She went into the garden, carrying the coffee, like a libation to the dawn; she could understand libations to the dawn. The rising of the sun must not have seemed inevitable on many a dark night. She went beyond the garden and further into the pines. She left behind her, in the wooden chalet, the four people she loved most in the world: Joseph, their daughter, her father, François – how could the one word, love, describe the nuances and the differences? Yet it served, she did not know how, to embrace tenderness, passion, respect, admiration, protectiveness, dependency, constancy.

There was the sea, calm on this morning of the Fête des Filets Bleus. The beaches were empty, the gulls held the rocks. Out there, when she narrowed her eyes, there were as always the small boats trailing the blue nets in the dark water. Soon enough the bands would arrive and the parade would begin, her heart would swell a little at the simple demonstration of continuity and victory over long voyages in unsafe waters, of the women looking out to sea, waiting for the homecoming, of the small community on this short strip of shore on the edge of the Atlantic celebrating its unity and survival. Joseph would romanticise about that.

He would also romanticise about the sea which was now beginning to sparkle as the sun's face moved higher from the east. He could go into states of almost instant exhilaration where she could not follow. Either in his nature, from his birth, or from those fractured boyhood experiences there had grown a religious, even a mystical feeling about the vastness, the unknowability, the interconnectedness of life and what sustained it, what moved it, a feeling almost entirely foreign to Natasha. Sometimes she could dream herself into a luxurious self-hypnosis, looking at the stars, looking out at the sea, but she was never far away from a more powerful sense of being puzzled or, more often, an overwhelming impulse to find out how it all worked. She was content with that, content as now with the fact that this was the sea and the morning light on the sea was beautiful in her eyes though to the fishermen it would just be work, to others an obstacle to cross or, as used by Joseph when he swam out to the rocks like an otter, a facility to turn happiness into health. What was really out there she did not know
and such intimations as she had were no more than scattered showers on the fathomless indifference.

They would all be stirring soon. She took a final sip of the coffee, poured the remainder on the ground and walked back quickly, suddenly eager to be in the house, with them, with all of them.

Natasha kept clear of the main flow of the procession which took place under the midday sun, first along the coast road then marching into the town and finally across the causeway where troupe after troupe, pipes and drums skirling, walked between the waters into the narrow streets to the arena whose thick walls fronted the Atlantic. She took care never to let go of her daughter's hand. She had encouraged Joseph to go off with François and his friends whom she categorised as ‘just like your friends in Cumberland'. Her father had said he would go his own way. Even on the day of the Fete he wanted to spend some hours in the laboratory and making arrangements on such a day of flux was pointless, he said. But, Natasha thought sadly, the other woman would share his time.

She remembered the day as a series of impressions. She knew the work of the Impressionists who had painted in Brittany near by. The broken daylight on the sea had provided the perfect subject. But so had the crowds, and those painters' interest in the movement of crowds could be both understood and realised, Natasha thought, in the gaudily clad marchers, the thronging spectators in holiday mood, the common open air, the constantly moving complex of light and people, of sky, sea and the gulls swooping along the shore.

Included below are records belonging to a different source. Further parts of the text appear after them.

-- ==== Sys2Proof/Machine/Cycle.lean ====
section
/-! DEFINITION. The control cycle (R33, R407): what runs once every 25,000 ns of the field time base. -/

namespace Sys2Proof.Machine

/-- The sum F of R217 in Q16.16: the drops of each energy class since the last cycle by their weights. -/
def heatSum (d : Dict) (h : Nat) (l : List Nat) : Int :=
  ((List.range 4).map (fun c => (l.getD c 0 : Int) * dnum d (Obj.HeadThermal.heatWeight h c))).sum

/-- One run of the warming loop in Q16.16 (R217): the integrator and the pulse count. Products of two Q16.16 values round as log entry
11 says. -/
def warmStep (kp ki i f e : Int) (maxPulses : Nat) : Int × Int :=
  let u := freeDiv (kp * e) 65536 + i - f
  let top : Int := maxPulses * 65536
  let i' := if (0 ≤ u ∧ u ≤ top) ∨ (u < 0 ∧ 0 < e) ∨ (top < u ∧ e < 0) then clamp (i + freeDiv (ki * e) 65536) 0 top else i
  (i', clamp ((u + 32768) / 65536) 0 maxPulses)

/-- A WARM of head `h` leaves in the first gap between frames. -/
def State.sendWarm (s : State) (h : Nat) (n : Nat) : State :=
  (s.setN (Obj.HeadThermal.lastPulseCount h) n).sendCtrl h (warmBlock n (s.nat (Obj.HeadThermal.warmEnergy h)))

/-- The warming loop of head `h` (R214, R217): in Normal the PI loop, in Soft and Hard no pulses; else nothing is sent. -/
def State.warm (s : State) (h : Nat) : State :=
  let hd := s.head h
  if s.nat (Obj.HeadThermal.mode h) ≠ 1 ∨ !s.portUp h then s
  else match s.nat (Obj.HeadThermal.state h) with
  | 0 =>
    let e := (s.num (Obj.HeadThermal.tset h) - s.num (Obj.HeadThermal.temperature h)) * 1024
    let r := warmStep (s.num (Obj.HeadThermal.kp h)) (s.num (Obj.HeadThermal.ki h)) (s.num (Obj.HeadThermal.integrator h)) (heatSum s.dict h hd.heat) e
      (s.nat (Obj.HeadThermal.maxWarmPulses h))
    (s.setN (Obj.HeadThermal.integrator h) r.1).sendWarm h r.2.toNat
  | 1 | 2 => s.sendWarm h 0
  | _ => s

/-- OWN goes out on every HTX lane of the link of `h` with each claim that its UP ports make; the first port of a link serves it. -/
def State.sendOwn (s : State) (h : Nat) : State :=
  if (s.link h).head? ≠ some h then s
  else (((s.link h).filter (fun p => s.portUp p)).filterMap (fun p => (s.port p).claim)).eraseDups.foldl (fun s e => s.sendCtrl h (ownBlock e)) s

/-- OWN goes to every UP port with its claim, and the warming loops run, while the part is SOLO or ACTIVE (R186, R217, R468). -/
def State.serveHeads (s : State) : State :=
  if !s.owner then s
  else
    let s := s.each (List.range 64) (fun s h => s.sendOwn h)
    s.each ((List.range 64).filter (fun h => s.portUp h)) (fun s h => s.warm h)

/-- The drops that each head has fired since the last cycle are forgotten (R217). -/
def State.coolHeads (s : State) : State :=
  s.each ((List.range 64).filter (fun h => !(s.head h).heat.isEmpty)) (fun s h => s.setHead h { s.head h with heat := [] })

/-- The IDLE blocks of one receiver since the last cycle join its counts (R185, R381, R471); a receiver that is not locked counts none. -/
def State.countIdles (s : State) (x : IdleCount) : State :=
  match x.lane with
  | .pier h =>
    if h < s.nHeads ∧ (s.port h).locked ∧ s.portState h ≠ 6 then
      (s.bump (Obj.PortStatus.idleInserted h) 32 x.ins).bump (Obj.PortStatus.idleDeleted h) 32 x.del
    else s
  | .span c =>
    if c < 6 then s.setSpanChan c { s.spanChan c with ins := ((s.spanChan c).ins + x.ins) % 65536, del := ((s.spanChan c).del + x.del) % 65536 }
    else if c < 12 then (s.bump (Obj.SpanChannel.idleInserted c) 32 x.ins).bump (Obj.SpanChannel.idleDeleted c) 32 x.del
    else s
  | .stay l =>
    if l < 2 ∧ s.nat (Obj.StayLane.state l) = 2 then
      (s.bump (Obj.StayLane.idleInserted l) 32 x.ins).bump (Obj.StayLane.idleDeleted l) 32 x.del
    else s

/-- What leaves on the Stay link in a cycle (R472-R474): STATUS, an ACTIVE's record, and PROBE once per second. -/
def State.serveStay (s : State) : State :=
  if !s.hasStay ∨ s.role = 0 then s
  else
    let s := s.stay 0x03 (s.statusBody s.role)
    let s := if s.role = 1 then s.checkBacklog.sendMirror false else s
    if s.dux.probeAt + oneSec ≤ s.now then s.sendProbe else s

/-- The field time base has just reached a multiple of 25,000 ns, with the next cycle due at it or before (R33, R407). -/
def State.cycleDue (s : State) : Bool :=
  let x := s.tim.slave
  let m := x.ns / 25000 * 25000
  decide (x.val % 2 ^ 32 + (x.ns - m) * 2 ^ 32 < x.inc) && (match s.tim.cycleNext with | some c => decide (c ≤ m) | none => true)

/-- `CONTROL_CYCLE` (R33, R407): no effect where no cycle begins; `temps` are the die's sensors (R451), `idles` what the receivers' rate
matching has done (log entry 146). -/
def execControlCycle (t : Nat) (rep : CycleReport) (s : State) : Host.Outcome State Fault Refusal :=
  fieldCmd t s (fun s =>
    let ns := s.tim.slave.ns
    if !s.cycleDue then s
    else
      let s : State := { s with tim := { s.tim with cycleAt := s.now, cycleNext := some ((ns / 25000 + 1) * 25000) } }
      let s := rep.idles.foldl (fun s x => s.countIdles x) s
      if !s.rst.field.run then s.coolHeads
      else
        let s := if (s.log .field).overflow then s.machineryFails .field else s
        let s := s.runSteps.crossCheck.overspeed
        let s := ((s.healthCycle).dieTemps rep.temps).serveWaits.holdOnLoss
        s.serveHeads.coolHeads.serveStay)

end Sys2Proof.Machine
end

Monique was in the procession and waved and both of them waved back, Natasha holding the child high in her arms. The tall Englishman in the white suit was joined by an equally tall young woman also in white and they stood on a wall, above the crowd, as if taking the salute. She saw Joseph several times, intent, smiling, shot through she could tell with the drama and the music, sometimes with François and his friends, sometimes alone. Her father was there at one point with Mademoiselle Benoît. She linked Louis's arm in an open companionable way.

Natasha eavesdropped on bits of the local broadly accented conversation which were like manna and made her homesick for the country she was in. When the sun began to sink over the wide sea to the west, mother and daughter walked quite freely around the town as most of the crowd had decanted into the fortress to watch the competitions of music, dancing, boules and to admire the intricate mediaeval hats and the densely embroidered aprons.

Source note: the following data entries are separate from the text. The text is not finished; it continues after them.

/-- Strobes and their confirmation (R197, R199, R203, R205, R208, R216): a line whose prediction lies within `CommitLead` and which no cause withholds
is committed at its prediction, or `CommitLead` from now and Deferred; one that a cause withholds resolves with that cause, which the record shows at
once where no earlier line is in flight (R207); at t_s HSTBh rises for a line whose frame is complete and falls after `StrobeWidth`; 4 µs after a
strobe an unconfirmed entry becomes REJECTED, BLANK_THERMAL, the at-risk outcome or FIRED_UNCONFIRMED, and a cut-off that only a STAT of another kind
showed puts the head into Hard. -/
def Obligations.StrobesCommitFireAndConfirm : Prop :=
  (∀ (s : State) (t h p : Nat) (f : FireLine), s.fieldOn → h < 64 → s.findLine h (fun f => f.st == .waiting) = some f → s.owner = true →
    (s.tickTo t).predict (s.planeOf h) f.target = some p →
    p ≤ max s.now t + 10 * s.nat Obj.FiringTiming.commitLead →
    let ts := max s.now t + 10 * s.nat Obj.FiringTiming.commitLead
    ∃ u, exec (.strobeCommit t h) s = .next u ∧
      ((s.tickTo t).cause h f ts = none → (∀ g ∈ (u.head h).lines, g.line = f.line → g.st = .committed ∧ g.ts = ts) ∧
        (p < ts → raised u Ev.strobeDeferred) ∧ objectsKept s u []) ∧
      (∀ o, (s.tickTo t).cause h f ts = some o → (∀ g ∈ (u.head h).lines, g.line ≠ f.line) ∧
        ((s.head h).held = [] → (∀ g ∈ (s.head h).lines, g.st ≠ .strobed → bit g.flags 4 = false → f.line ≤ g.line) →
          u.nat (Obj.HeadFiring.lastOutcome h) = o ∧ u.num (Obj.HeadFiring.lastLine h) = f.line))) ∧
  (∀ (s : State) (t h p o : Nat) (f : FireLine), s.fieldOn → h < 64 → s.findLine h (fun f => f.st == .waiting) = some f → s.owner = true →
    (s.tickTo t).withheld h f = true → (s.tickTo t).predict (s.planeOf h) f.target = some p →
    p ≤ max s.now t + 10 * s.nat Obj.FiringTiming.commitLead → (s.tickTo t).cause h f p = some o →
    ∃ u, exec (.lineWithheldResolved t h) s = .next u ∧ (∀ g ∈ (u.head h).lines, g.line ≠ f.line) ∧
      (u.head h).resolved = some (max s.now t) ∧
      ((s.head h).held = [] → (∀ g ∈ (s.head h).lines, g.st ≠ .strobed → bit g.flags 4 = false → f.line ≤ g.line) →
        u.nat (Obj.HeadFiring.lastOutcome h) = o ∧ u.num (Obj.HeadFiring.lastLine h) = f.line)) ∧
  (∀ (s : State) (t h : Nat) (f : FireLine), s.fieldOn → s.findLine h (fun f => f.st == .committed) = some f → f.ts ≤ max s.now t →
    f.frame = .sent → f.frameEnd ≤ f.ts - 10 * s.nat Obj.FiringTiming.strobeSetup →
    ∃ u, exec (.strobe t h) s = .next u ∧ Emit.pin (.hstb h) true ∈ u.out ∧ (u.head h).hstb = true ∧ (u.head h).hstbAt = max s.now t ∧
      (∀ g ∈ (u.head h).lines, g.line = f.line → g.st = .strobed ∧ g.stamp = (s.tickTo t).stamp .field)) ∧
  (∀ (s : State) (t h : Nat), s.fieldOn → (s.head h).hstb = true →
    (s.head h).hstbAt + 10 * s.nat Obj.FiringTiming.strobeWidth ≤ max s.now t →
    ∃ u, exec (.strobeEnd t h) s = .next u ∧ Emit.pin (.hstb h) false ∈ u.out ∧ (u.head h).hstb = false ∧
      (u.head h).lines = (s.head h).lines ∧ objectsKept s u [] ∧ partsKept (s.tickTo t) u [.heads, .net]) ∧
  (∀ (s : State) (t h : Nat) (f : FireLine), s.fieldOn → h < 64 →
    s.findLine h (fun f => f.st == .strobed && decide (f.ts + 40000 ≤ max s.now t)) = some f →
    let hardNow := f.sawStat = true ∧ f.sawHard = true ∧ f.cut = true ∧ s.nat (Obj.HeadThermal.state h) < 2
    ∃ u, exec (.confirmationWindowEnd t h) s = .next u ∧ (∀ g ∈ (u.head h).lines, g.line ≠ f.line) ∧
      (¬hardNow → u.num (Obj.HeadFiring.lastLine h) = f.line ∧ u.nat (Obj.HeadFiring.lastOutcome h) =
        (if f.sawStat then (if f.sawHard then 4 else 9) else if f.atRisk then 1 else 12)) ∧
      (hardNow → u.nat (Obj.HeadThermal.state h) = 2 ∧ raised u Ev.headHard))

/-- A LINE STAT on an UP port that names this part as owner (R208, R213): the raw temperature, the temperature with the head's offset, limited to its
14 bits, and, where no cut-off seen earlier has put the head into Hard, the thermal state that follows; where the thermal state stays, the one strobed
line in its window whose low 24 bits it names is FIRED. -/
def Obligations.LineStatsConfirmAndWarm : Prop :=
  ∀ (s : State) (t h : Nat) (w : Block), s.fieldOn → h < 64 → h < s.nHeads → isStat 0 w = true → s.portState h = 2 →
    bits w.toNat 55 54 = 1 →
    let T := (clamp (bits w.toNat 53 40 + s.num (Obj.HeadCal.tempOffset h)) 0 16383).toNat
    let old := s.nat (Obj.HeadThermal.state h)
    let now := nextThermal old T (s.nat (Obj.HeadThermal.tsoft h)) (s.nat (Obj.HeadThermal.thard h)) (bit w.toNat 13) (bit w.toNat 14)
    ∃ u, exec (.lineStat t h w) s = .next u ∧ u.nat (Obj.HeadCal.tempRaw h) = bits w.toNat 53 40 ∧
      u.nat (Obj.HeadThermal.temperature h) = T ∧
      ((∀ f ∈ (s.head h).lines, f.cut = true → 2 ≤ old) → u.nat (Obj.HeadThermal.state h) = now) ∧
      (∀ f, now = old → (s.head h).lines.filter (fun f => f.st == .strobed && decide (f.ts ≤ max s.now t ∧ max s.now t < f.ts + 40000)) = [f] →
        low 24 f.line = bits w.toNat 39 16 → f.atRisk = false →
        u.num (Obj.HeadFiring.lastLine h) = f.line ∧ u.nat (Obj.HeadFiring.lastOutcome h) = 0)

/-- Measurements of a head (R180, R219-R222, R459): when the head may measure, a MEASURE goes out for a value that waits for its confirmation, else
for a temperature-offset run, else for the next chunk of a sweep; each value is stored in `ResistanceMap` and the sweep moves on; an Aborted MEASURE
STAT ends the chunk; a sweep starts at nozzle 0 when its interval has passed or its carrier is new, and by SweepNow, which a sweep in progress
absorbs. -/
def Obligations.MeasurementsSweepHeads : Prop :=
  (∀ (s : State) (t h : Nat), s.fieldOn → (s.meas_ h).confirm = [] → (s.meas_ h).offset = false → (s.meas_ h).sweeping = true →
    (s.meas_ h).next < nozzles s.dict h →
    let n := min (s.nat (Obj.HeadHealth.measureChunk h)) (nozzles s.dict h - (s.meas_ h).next)
    (s.tickTo t).mayMeasure h n = true →
    ∃ u, exec (.measureChunkStart t h) s = .next u ∧ (u.meas_ h).chunk = some ((s.meas_ h).next, n, 0, false) ∧ (u.meas_ h).got = 0 ∧
      (∃ at_, Emit.pier h at_ [measureBlock (s.meas_ h).next n 0] ∈ u.out) ∧ objectsKept s u [] ∧
      (∀ p, { u.port p with waits := ((s.tickTo t).port p).waits } = (s.tickTo t).port p) ∧ partsKept (s.tickTo t) u [.meas, .ports, .net]) ∧
  (∀ (s : State) (t h first kind : Nat) (conf : Bool), s.fieldOn → (s.tickTo t).mayMeasure h 1 = true →
    ((s.meas_ h).confirm.head?.map (fun c => c.1) = some first ∧ kind = 0 ∧ conf = true ∨
      (s.meas_ h).confirm = [] ∧ (s.meas_ h).offset = true ∧ s.calFirst 4 h = true ∧ first = 0 ∧ kind = 1 ∧ conf = false) →
    ∃ u, exec (.measureChunkStart t h) s = .next u ∧ (u.meas_ h).chunk = some (first, 1, kind, conf) ∧
      (∃ at_, Emit.pier h at_ [measureBlock first 1 kind] ∈ u.out) ∧ objectsKept s u [] ∧
      (∀ p, { u.port p with waits := ((s.tickTo t).port p).waits } = (s.tickTo t).port p) ∧ partsKept (s.tickTo t) u [.meas, .ports, .net]) ∧
  (∀ (s : State) (t h first count : Nat) (w : Block), s.fieldOn → h < 64 → h < s.nHeads → s.portState h ≠ 0 → s.portState h ≠ 6 →
    isStat 1 w = true → (s.meas_ h).chunk = some (first, count, 0, false) →
    ∃ u, exec (.measureStat t h w) s = .next u ∧
      (bit w.toNat 46 = true → (u.meas_ h).chunk = none) ∧
      (bit w.toNat 46 = false → first ≤ bits w.toNat 31 16 → bits w.toNat 31 16 < first + count →
        bits w.toNat 31 16 < nozzles s.dict h →
        u.nat (Obj.HeadHealth.sweepProgress h) = bits w.toNat 31 16 + 1 ∧ u.resAt h (bits w.toNat 31 16) = bits w.toNat 45 32)) ∧
  (∀ (s : State) (t h : Nat), s.fieldOn → h < 64 → h < s.nHeads → 0 < nozzles s.dict h → (s.meas_ h).sweeping = false →
    ((s.meas_ h).due = true ∨ 0 < s.nat (Obj.HeadHealth.sweepInterval h) ∧
      (s.meas_ h).doneAt + 10 ^ 9 * s.num (Obj.HeadHealth.sweepInterval h) ≤ (s.tickTo t).tim.slave.ns) →
    ∃ u, exec (.sweepStart t h) s = .next u ∧ (u.meas_ h).sweeping = true ∧ (u.meas_ h).next = 0 ∧ (u.meas_ h).due = false ∧
      u.num (Obj.HeadHealth.sweepProgress h) = 0 ∧ objectsKept s u [Obj.HeadHealth.sweepProgress h] ∧
      partsKept (s.tickTo t) u [.meas, .net]) ∧
  (∀ (s : State) (t h : Nat) (a : Caller) (v : Bytes) (x : Val), h < 64 → s.accepts a (Obj.HeadHealth.sweepNow h) v x →
    ∃ u, exec (.sweepNow t a h v) s = .next u ∧ (u.meas_ h).sweeping = true ∧ answered u a.sess 0 ∧
      ((s.meas_ h).sweeping = false → (u.meas_ h).next = 0 ∧ u.num (Obj.HeadHealth.sweepProgress h) = 0) ∧
      ((s.meas_ h).sweeping = true → u.meas = s.meas) ∧ objectsKeptFor a.sess s u [Obj.HeadHealth.sweepProgress h] ∧
      partsKept (s.tickTo t) u [.meas, .net, .dux])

It was at this time, along the front, that she met François, drunk and alone, and she guided him protesting home and straight to his room so that their father would not discover him. He told her that his mother had said he had to leave Brittany and go south to Montpellier University in the autumn; that Alain had a friend there who had found a course he could do. He told her that he was going to run away and join the navy or become a hobo in America or hide in the houses of his new friends, anything to avoid university, he hated university, he hated everybody who went to university, they were snobs and phonies and they knew nothing and they were not pals like his new pals, they were all false.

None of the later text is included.